As the program progresses and the measurements come in, the company is ecstatic. They now can compare their widget repair shops, reward the top performers and eliminate or force the lesser-performing shops to implement customer satisfaction, efficiency and/or cost-saving strategies by showing these lesser-performing shops how they compare.

The company will never tell you how or why those shops are performing better. In fact, they really don’t know why; they’ll just tell the lesser-performing shops that the better-performing shops repair more parts on the widgets or use cheaper parts on the widgets or charge less labor to fix the widgets – without actually investigating why this is.

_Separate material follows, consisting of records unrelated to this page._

-- ==== Sys2Proof/Tests/Slice0.lean ====
section
/-! SUPPORT. Tests: the well-formedness smoke, a few small steps whose results the spec gives, and for each statement with
hypotheses the named theorem that meets them, one instance for each of its clauses. -/

open Sys2Proof Sys2Proof.Machine

namespace Sys2Proof.Tests

set_option Elab.async false

/-! ## Decidable forms of the hypotheses -/

def deckSoundB (t : Turntable) : Bool :=
  match t.deck with
  | none => true
  | some d => decide (d.indexOffset < d.c) && (match t.pos with
    | none => true
    | some p => decide (p < d.c))

theorem deckSound_of {t : Turntable} (h : deckSoundB t = true) : deckSound t := by
  intro d hd
  unfold deckSoundB at h
  rw [hd] at h
  simp only [Bool.and_eq_true, decide_eq_true_eq] at h
  refine ⟨h.1, fun p hp => ?_⟩
  rw [hp] at h
  simpa using h.2

def soundB (s : State) : Bool :=
  Mem.wf s.exch.mem && decide (s.exch.w < Config.numLog) && decide (s.exch.takePos < Config.numSlots)
    && decide (s.clock < Config.clockMod) && decide (s.disp.flash < 1000) && decide (s.ilk.stack.length ≤ Config.numStack)
    && decide (s.pts.queue.length ≤ Config.numQueue) && decide (s.vis.queue.length ≤ Config.visitorQueue)
    && decide (s.vis.busy ≤ Config.visitorQueue) && deckSoundB s.tt && s.exch.attn == attention s.exch

theorem sound_of {s : State} (h : soundB s = true) : Sound s := by
  unfold soundB at h
  simp only [Bool.and_eq_true, decide_eq_true_eq, beq_iff_eq] at h
  obtain ⟨⟨⟨⟨⟨⟨⟨⟨⟨⟨h1, h2⟩, h3⟩, h4⟩, h5⟩, h6⟩, h7⟩, h8⟩, h9⟩, h10⟩, h11⟩ := h
  exact ⟨h1, ⟨h2, h3, h4, h5, h6, h7, h8, h9, deckSound_of h10, h11⟩⟩

def atRestB (s : State) : Bool :=
  s.work == Work.none && s.vis.queue == [] && s.ilk.stack == [] && s.pts.queue == [] && s.pts.overflow == []

theorem atRest_of {s : State} (h : atRestB s = true) : AtRest s := by
  unfold atRestB at h
  simp only [Bool.and_eq_true, beq_iff_eq] at h
  obtain ⟨⟨⟨⟨h1, h2⟩, h3⟩, h4⟩, h5⟩ := h
  exact ⟨h1, h2, h3, h4, h5⟩

def quietB (s : State) : Bool :=
  atRestB s && s.ilk.active == [] && s.vis.runner == none && s.tt.requester != .jog && s.asp.response == .report

theorem quiet_of {s : State} (h : quietB s = true) : Quiet s := by
  unfold quietB at h
  simp only [Bool.and_eq_true, beq_iff_eq, bne_iff_ne, ne_eq] at h
  obtain ⟨⟨⟨⟨h1, h2⟩, h3⟩, h4⟩, h5⟩ := h
  exact ⟨atRest_of h1, h2, h3, h4, h5⟩

def readyB (r : RunState) (s : State) : Bool :=
  soundB s && s.exch.runState == r && Tbl.find s.exch.inHand s.exch.takePos == none

theorem ready_of {r : RunState} {s : State} (h : readyB r s = true) : Ready r s := by
  unfold readyB at h
  simp only [Bool.and_eq_true, beq_iff_eq] at h
  obtain ⟨⟨h1, h2⟩, h3⟩ := h
  exact ⟨sound_of h1, h2, h3⟩

/-- Ready in a run state, and at rest. -/
theorem readyRest_of {r : RunState} {s : State} (h : (readyB r s && atRestB s) = true) : Ready r s ∧ AtRest s := by
  simp only [Bool.and_eq_true] at h
  exact ⟨ready_of h.1, atRest_of h.2⟩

It’s a win-win. The customer is happy because the widget looks good, the company is happy because their costs are down, and many of the widget repair facilities on the program are happy because they’re getting a ton of widget repairs. A few of the widget repair shops aren’t happy because they feel they cannot properly repair the widgets to the OEM specifications within the program guidelines, so they’re either removed or they remove themselves. That makes the program even more competitive and forces the rest of the widget repair shops to look for more ways to cut costs and improve efficiency. It’s beautiful!

Who’s at Fault?

Then, someone’s widget fails to perform correctly, and a customer is seriously injured. It’s later discovered that a part that was supposed to be welded in place was instead glued to save time and labor, and it did not properly protect the owner of the widget. The widget repair facility says it’s not their fault because they’re trying to perform within the program’s parameters. The company says it’s not their fault because they told the shop to fix the widget correctly, and they never tell them how to fix the widget, only to fix it within their parameters.

So here are the questions I pose to you:

  • Is this hypothetical possible?
  • Who is at fault for this performance failure and for the possibility of more?
  • What will happen to the widget repair shops that didn’t feel they could fix widgets correctly within the program’s cost parameters and are either removed or remove themselves from the program?
  • Will the widget repair shops that continue on the program be able to appropriately compensate their qualified widget repair technicians, based on the more competitive structure of the program?
  • Will this force widget repair technicians to leave this industry?
  • Where will you find new, qualified widget repair technicians?
  • Most importantly, how many more widgets have to fail before somebody does something about it?

Hypothetically, of course. Just sayin’.